/-! ### A row that a column delays -/

/-- PlayNote of a row with a delay column, on a channel with nothing buffered (40_row_commands.md R143, R144). -/
theorem playNote_delayed (e : Env) (x : Cx) {ev : NoteEvent} {before after : List Fx} {n : Byte}
    (hd : x.ch.delayPending = false) (hfx : ev.fx = before ++ ⟨0x10, n⟩ :: after) (hn : n ≠ 0)
    (hbefore : ∀ f ∈ before, f.kind = 0x10 → f.param = 0) : playNote e ev x = bufferRow ev n x := by
  have hskip : before.find? delaysRow = none := by
    simpa [List.find?_eq_none, delaysRow, delayColumn] using hbefore
  have hdelays : delaysRow ⟨0x10, n⟩ = true := by simpa [delaysRow, delayColumn] using hn
  have hfind : ev.fx.find? delaysRow = some ⟨0x10, n⟩ := by
    rw [hfx, List.find?_append, hskip, Option.none_or, List.find?_cons_of_pos hdelays]
  simp only [playNote, hfind, flushDelayed, hd, Bool.false_eq_true, if_false]

/-- The buffered copy has every FX_DELAY column emptied (40_row_commands.md R143). -/
theorem stripDelays_eq (ev : NoteEvent) :
    stripDelays ev = { ev with fx := ev.fx.map fun f => if f.kind = 0x10 then ⟨0, 0⟩ else f } := by
  simp only [stripDelays, delayColumn, decide_eq_true_eq]

/-- Settles O36: the delay column is the first that delays. -/
theorem playBuffersADelayedRow : Obligations.PlayBuffersADelayedRow := by
  intro s i ev before after n hd hfx hn hbefore
  show Host.Outcome.next (s.onCx _ _) = _
  rw [State.onCx_number, playNote_delayed s.env (s.cx i) hd hfx hn hbefore, bufferRow, stripDelays_eq]
  rfl

/-! ### A row on a channel with a row buffered -/

/-- The flush leaves no row buffered (40_row_commands.md R143). -/
theorem flushDelayed_pending (e : Env) (x : Cx) : (flushDelayed e x).ch.delayPending = false := by
  unfold flushDelayed
  cases hd : x.ch.delayPending with
  | false => exact hd
  | true => exact (handleNoteData_kept e x.ch.delayEvent { x with ch := { x.ch with delayPending := false } }).1

/-- PlayNote is PlayNote on what the flush leaves (40_row_commands.md R146). -/
theorem playNote_flushDelayed (e : Env) (ev : NoteEvent) (x : Cx) : playNote e ev (flushDelayed e x) = playNote e ev x := by
  have hagain : flushDelayed e (flushDelayed e x) = flushDelayed e x := by
    rw [flushDelayed, flushDelayed_pending]
    rfl
  simp only [playNote, hagain]

/-- A row on a channel with a row buffered: none is pending on the flushed state, and there the row does what it does
here. -/
theorem onCx_playNote_pending (s : State) (i : Fin 3) (ev : NoteEvent) (h : (s.chans.get i).delayPending = true) :
    let flushed := s.putCx i
      (handleNoteData s.env (s.chans.get i).delayEvent ⟨{ s.chans.get i with delayPending := false }, s.shr⟩)
    (flushed.chans.get i).delayPending = false ∧
    (s.onCx (BitVec.ofNat 4 i) fun e x => playNote e ev x) =
      flushed.onCx (BitVec.ofNat 4 i) fun e x => playNote e ev x := by
  have hflush : handleNoteData s.env (s.chans.get i).delayEvent ⟨{ s.chans.get i with delayPending := false }, s.shr⟩ =
      flushDelayed s.env (s.cx i) := (if_pos h).symm
  rw [hflush]
  refine ⟨?_, ?_⟩
  · rw [State.putCx_chans, Channels.get_set_self]
    exact flushDelayed_pending s.env (s.cx i)
  · rw [State.onCx_number, State.onCx_number, State.putCx_cx', State.putCx_putCx]
    exact congrArg (s.putCx i) (playNote_flushDelayed s.env ev (s.cx i)).symm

──────────────────────────────

● Assignment: Please copy exactly, and only, the lines running from the one containing "show Host.Outcome.next (s.onCx _ _) = _" through the end of the listing.

● Answer space:
  show Host.Outcome.next (s.onCx _ _) = _
  rw [State.onCx_number, playNote_delayed s.env (s.cx i) hd hfx hn hbefore, bufferRow, stripDelays_eq]
  rfl

/-! ### A row on a channel with a row buffered -/

/-- The flush leaves no row buffered (40_row_commands.md R143). -/
theorem flushDelayed_pending (e : Env) (x : Cx) : (flushDelayed e x).ch.delayPending = false := by
  unfold flushDelayed
  cases hd : x.ch.delayPending with
  | false => exact hd
  | true => exact (handleNoteData_kept e x.ch.delayEvent { x with ch := { x.ch with delayPending := false } }).1

/-- PlayNote is PlayNote on what the flush leaves (40_row_commands.md R146). -/
theorem playNote_flushDelayed (e : Env) (ev : NoteEvent) (x : Cx) : playNote e ev (flushDelayed e x) = playNote e ev x := by
  have hagain : flushDelayed e (flushDelayed e x) = flushDelayed e x := by
    rw [flushDelayed, flushDelayed_pending]
    rfl
  simp only [playNote, hagain]

/-- A row on a channel with a row buffered: none is pending on the flushed state, and there the row does what it does
here. -/
theorem onCx_playNote_pending (s : State) (i : Fin 3) (ev : NoteEvent) (h : (s.chans.get i).delayPending = true) :
    let flushed := s.putCx i
      (handleNoteData s.env (s.chans.get i).delayEvent ⟨{ s.chans.get i with delayPending := false }, s.shr⟩)
    (flushed.chans.get i).delayPending = false ∧
    (s.onCx (BitVec.ofNat 4 i) fun e x => playNote e ev x) =
      flushed.onCx (BitVec.ofNat 4 i) fun e x => playNote e ev x := by
  have hflush : handleNoteData s.env (s.chans.get i).delayEvent ⟨{ s.chans.get i with delayPending := false }, s.shr⟩ =
      flushDelayed s.env (s.cx i) := (if_pos h).symm
  rw [hflush]
  refine ⟨?_, ?_⟩
  · rw [State.putCx_chans, Channels.get_set_self]
    exact flushDelayed_pending s.env (s.cx i)
  · rw [State.onCx_number, State.onCx_number, State.putCx_cx', State.putCx_putCx]
    exact congrArg (s.putCx i) (playNote_flushDelayed s.env ev (s.cx i)).symm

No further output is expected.